== Your instructions ==
Word for word, transcribe the data below from the line with "def Hart.fire (t" to the line with "let n := c.insns + 1", keeping both of those lines.

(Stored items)

-- ==== Sys2Proof/Machine/LouOps.lean ====
section
/-! DEFINITION. The LOU as shared operations (R239 to R244): completion in program order, the waits of Table Pipeline-1, delivery of
a fault, and how every hart instruction begins: a fault due first (R205), then triggers, then its own effect. -/
namespace Sys2Proof.Machine

/-- R244: the fault that may be delivered: the oldest, once an xRET has retired since the last one left others behind, and not in
debug mode (R243). -/
def Hart.louDue (t : Hart) : Option LouEntry := if t.louArmed && ! t.debug then t.lou.find? (fun e => e.fault.isSome) else none

/-- Completions until `busy` no longer holds, at most `n`, or until a fault is due. -/
def Hart.completeWhile (busy : Hart → Bool) : Nat → Hart → Hart
  | 0, t => t
  | n + 1, t => if busy t && t.louDue.isNone then Hart.completeWhile busy n t.completeOldest else t

/-- R242: the record of a fault, in mloufsr and mloufpc; while they are occupied only MULTI is set (R227). A record written while CODE is 0
clears a MULTI still set, on which R242 is silent (DESIGN CHOICE, notes/assumptions/90.md). -/
def Hart.recordFault (t : Hart) (e : LouEntry) (code : Nat) : Hart :=
  if Bits.get (t.csrRaw 0x7C2) 0 3 ≠ 0 then t.putCsr 0x7C2 7 1 1
  else (t.setCsr 0x7C2 (BitVec.ofNat 64 (code + 2 ^ 8 * e.slot + 2 ^ 12 * b2n e.precise + 2 ^ 16 * e.priv + 2 ^ 18 * b2n e.virt +
    2 ^ 24 * e.op.funct7))).setCsr 0x7C3 e.pc

/-- R242 to R244: the fault of entry `e` is taken as a trap with cause 24; faults left behind wait for an xRET or an LBAR. -/
def Hart.deliver (t : Hart) (e : LouEntry) : Hart :=
  if t.prog.isSome then { t with prog := some true } else
  let rest := t.lou.filter (fun x => x.slot != e.slot)
  let u := ({ t with lou := rest, louArmed := rest.all (fun x => x.fault.isNone) } : Hart).count 0x0D e.priv e.virt
  (u.recordFault e (e.fault.getD 0)).trap (Trap.exc 24 e.pc)

/-- A trap whose entry waits for the LOU; a fault found is taken first (R243). -/
def Hart.trapDrained (t : Hart) (r : Trap) : Hart :=
  let u := t.drainLou
  match u.louDue with
  | some e => u.deliver e
  | none => u.trap r

/-- The fault due is delivered, the LOU having drained (R243). -/
def Hart.deliverDue (t : Hart) : Hart :=
  let u := t.drainLou
  match u.louDue with
  | some e => u.deliver e
  | none => t

/-- A register that an operation under way will write (R240). -/
def Hart.awaits (t : Hart) (regs : List Nat) : Bool :=
  t.lou.any (fun e => e.fault.isNone && e.op.writesRd && e.rd != 0 && regs.contains e.rd)

/-- R240: the operations complete that write `regs`: in Scout an instruction waits for them as outside it, and no fault is taken. -/
def Hart.completeFor (t : Hart) (regs : List Nat) : Hart :=
  (List.range t.lou.length).foldl (fun (u : Hart) _ => if u.awaits regs then u.completeOldest else u) t

/-! ### Triggers -/

/-- Table Harts-12: trigger `k` matches an access of kind `bit` (0 load, 1 store, 2 execute) at `a`. -/
def Hart.trigMatch (t : Hart) (k bit a : Nat) : Bool :=
  let d := SMap.get trigReset t.trig (2 * k)
  let v := (SMap.get trigReset t.trig (2 * k + 1)).toNat
  let mode := if t.priv = 3 then 6 else if t.virt then (if t.priv = 1 then 24 else 23) else if t.priv = 1 then 4 else 3
  let m := Bits.get d 7 4
  d.toNat.testBit bit && d.toNat.testBit mode &&
    (if m = 2 then decide (v ≤ a) else if m = 3 then decide (a < v) else decide (a = v))

/-- The triggers that fire outside debug mode, trigger 0 chained to trigger 1 when its chain bit is set. -/
def Hart.trigFired (t : Hart) (bit a : Nat) : List Nat :=
  if t.debug then []
  else if (SMap.get trigReset t.trig 0).toNat.testBit 11 then (if t.trigMatch 0 bit a && t.trigMatch 1 bit a then [1] else [])
  else (List.range 2).filter (fun k => t.trigMatch k bit a)

/-- Entry into debug mode waits for the LOU and delivers no fault (R243). -/
def Hart.halt (t : Hart) (cause : Nat) : Hart := (if t.wfi then t.drainLou.wake else t.drainLou).enterDebug cause

/-- A trigger fires before the access: debug mode, or a breakpoint exception. -/
def Hart.fire (t : Hart) (ks : List Nat) : Hart :=
  if ks.any (fun k => Bits.get (SMap.get trigReset t.trig (2 * k)) 12 4 == 1) then t.halt 2 else t.trapDrained (Trap.exc 3 t.pc)

/-! ### How an instruction begins -/

/-- R233, R234: an instruction issues in Scout: it counts against MAX_INSN, and the last one ends issue (R325, event 0x12). -/
def Hart.scoutIssue (t : Hart) (inv len : Nat) (clear : Nat) : Hart :=
  match t.scout with
  | none => t
  | some c =>
    if c.stopped then t else
    let n := c.insns + 1
    let full := decide (t.gov 0x7C0 / 2 ^ 8 % 1024 ≤ n)
    let c1 := { c with insns := n, inv := clearBits c.inv clear ||| inv, stopped := full }
    let v := t.count 0x0F t.priv t.virt
    let u := if full then v.count 0x12 t.priv t.virt else v
    { u with pc := t.pc + BitVec.ofNat 64 len, scout := some c1 }

/-- Table Pipeline-3: not performed in Scout; the destination is INV. -/
def Hart.scoutSkip (rd len : Nat) (t : Hart) : Hart := t.scoutIssue (if rd = 0 then 0 else 2 ^ rd) len 0

/-- Table Pipeline-3: the instruction stops the run. -/
def Hart.scoutStop (t : Hart) : Hart := { t with scout := t.scout.map (fun c => { c with stopped := true }) }

/-- R205, R239, R240: an instruction of hart `h` at its pc: in Scout it does `scout`; else a fault due comes first, then a trigger; it
waits for the operations that write `regs`, and a fault that falls due meanwhile comes before it; then it does `f`. -/
def State.instr (s : State) (h : Nat) (regs : List Nat) (scout : Hart → Hart) (f : State → State) : State :=
  let t := s.hart h
  if ! s.hartLive h || t.wfi then s
  else if t.scout.isSome then (s.modHart h (fun u => scout (u.completeFor regs))).mirror h
  else if t.louDue.isSome then (s.modHart h Hart.deliverDue).mirror h
  else
    let fired := t.trigFired 2 t.pc.toNat
    if ! fired.isEmpty then (s.modHart h (fun u => u.fire fired)).mirror h
    else
      let u := t.completeWhile (fun x => x.awaits regs) t.lou.length
      if u.louDue.isSome then (s.modHart h (fun _ => u.deliverDue)).mirror h
      else (f (s.modHart h (fun _ => u))).mirror h

/-! ### The Xoroud instructions -/

/-- R221, R236: the exception of a Xoroud instruction that may not run, if any. -/
def Hart.xoroudBarred (t : Hart) (zeros : Bool) : Option Nat :=
  let cfg := t.gov 0x7C1
  if ! cfg.testBit 0 || ! zeros then some 2
  else if t.virt then (if ! cfg.testBit 5 || (decide (t.priv = 0) && ! cfg.testBit 4) then some 22 else none)
  else if t.priv = 0 && ! cfg.testBit 4 then some 2
  else none

/-- R236: the register fields that Table Pipeline-5 marks 0 are 0. -/
def LongOp.fieldsOk (op : LongOp) (rd rs1 rs2 : Nat) : Bool :=
  match op with
  | .ldivu | .isqrt | .frcp | .flog2 | .fexp2 => decide (rs2 = 0)
  | .lmacu | .lmacs | .laccWr => decide (rd = 0)
  | .laccRdlo | .laccRdhi => decide (rs1 = 0 ∧ rs2 = 0)
  | .crc32c => true

/-- R239, R242: the instruction cannot be handed over yet: DEPTH entries are held, or it is precise and the LOU is not empty. -/
def Hart.louBusy (t : Hart) : Bool :=
  let cfg := t.gov 0x7C1
  decide (cfg / 2 ^ 8 % 16 ≤ t.lou.length) || (cfg.testBit 1 && ! t.lou.isEmpty)

/-- R239: the LOU entry a hand-over takes: the eight are taken in turn, passing over one that is still held. DEDUCED (assumption log 53). -/
def Hart.freeSlot (t : Hart) : Nat :=
  (((List.range 8).map (fun k => (t.louNext + k) % 8)).find? (fun k => t.lou.all (fun e => e.slot != k))).getD 0

/-- R239, R242: the hand-over of an operation. A precise one completes before anything else, or faults without an effect. -/
def Hart.handOver (t : Hart) (op : LongOp) (rd rs1 rs2 : Nat) : Hart :=
  let e : LouEntry := ⟨t.freeSlot, op, t.xr rs1, t.xr rs2, rd, t.pc, t.priv, t.virt, (t.gov 0x7C1).testBit 1, none⟩
  let u := ({ t with louNext := (e.slot + 1) % 8 } : Hart).count 0x0C t.priv t.virt
  if ! e.precise then { u with lou := u.lou ++ [e] }.retire 4
  else
    let r := longOp op t.acc e.rs1 e.rs2
    if r.code ≠ 0 then u.deliver { e with fault := some r.code }
    else { (if op.writesRd then u.setX rd r.rd else u) with acc := r.acc }.retire 4

/-- R221, R236, R239: a Xoroud instruction once its registers are ready. It stalls while the LOU is full, and a fault that falls due
meanwhile is taken before it. -/
def Hart.xoroud (t : Hart) (op : LongOp) (rd rs1 rs2 : Nat) : Hart :=
  match t.xoroudBarred (op.fieldsOk rd rs1 rs2) with
  | some c => t.trapDrained (Trap.exc c (xoroudBits op.funct7 rd rs1 rs2))
  | none =>
    let u := t.completeWhile Hart.louBusy t.lou.length
    if u.louDue.isSome then u.deliverDue else if u.louBusy then u else u.handOver op rd rs1 rs2

/-- Table Pipeline-3: in Scout it is not performed and its destination is INV; one that would trap stops the run. -/
def LongOp.inScout (op : LongOp) (rd rs1 rs2 : Nat) (t : Hart) : Hart :=
  if (t.xoroudBarred (op.fieldsOk rd rs1 rs2)).isSome then t.scoutStop else t.scoutSkip (if op.writesRd then rd else 0) 4

/-- A Xoroud instruction of hart `h`. -/
def State.xoroud (s : State) (h : Nat) (op : LongOp) (rd rs1 rs2 : Nat) : State :=
  s.instr h [rd, rs1, rs2] (op.inScout rd rs1 rs2) (fun s1 => s1.modHart h (fun t => t.xoroud op rd rs1 rs2))

/-- R242: LBAR: every earlier operation completes; the oldest fault is delivered here, or the LBAR retires. -/
def Hart.lbar (t : Hart) (rd rs1 rs2 : Nat) : Hart :=
  match t.xoroudBarred (decide (rd = 0 ∧ rs1 = 0 ∧ rs2 = 0)) with
  | some c => t.trapDrained (Trap.exc c (xoroudBits 0x7F rd rs1 rs2))
  | none =>
    let u := t.drainLou
    match u.lou.find? (fun e => e.fault.isSome) with
    | some e => u.deliver e
    | none => u.retire 4

/-! ### Scout -/

/-- R234: the checkpoint is restored; Scout's results, INV tags and store shadow are gone. -/
def Hart.scoutRestore (t : Hart) : Hart :=
  match t.scout with
  | none => t
  | some c => { t with pc := c.pc, x := c.x, f := c.f, scout := none }

/-- R232: mscout allows Scout in the current mode. -/
def Hart.scoutEnabled (t : Hart) : Bool :=
  (t.gov 0x7C0).testBit (if t.virt then 3 else if t.priv = 3 then 0 else if t.priv = 1 then 1 else 2)

end Sys2Proof.Machine
end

== Solution to the exercise ==
def Hart.fire (t : Hart) (ks : List Nat) : Hart :=
  if ks.any (fun k => Bits.get (SMap.get trigReset t.trig (2 * k)) 12 4 == 1) then t.halt 2 else t.trapDrained (Trap.exc 3 t.pc)

/-! ### How an instruction begins -/

/-- R233, R234: an instruction issues in Scout: it counts against MAX_INSN, and the last one ends issue (R325, event 0x12). -/
def Hart.scoutIssue (t : Hart) (inv len : Nat) (clear : Nat) : Hart :=
  match t.scout with
  | none => t
  | some c =>
    if c.stopped then t else
    let n := c.insns + 1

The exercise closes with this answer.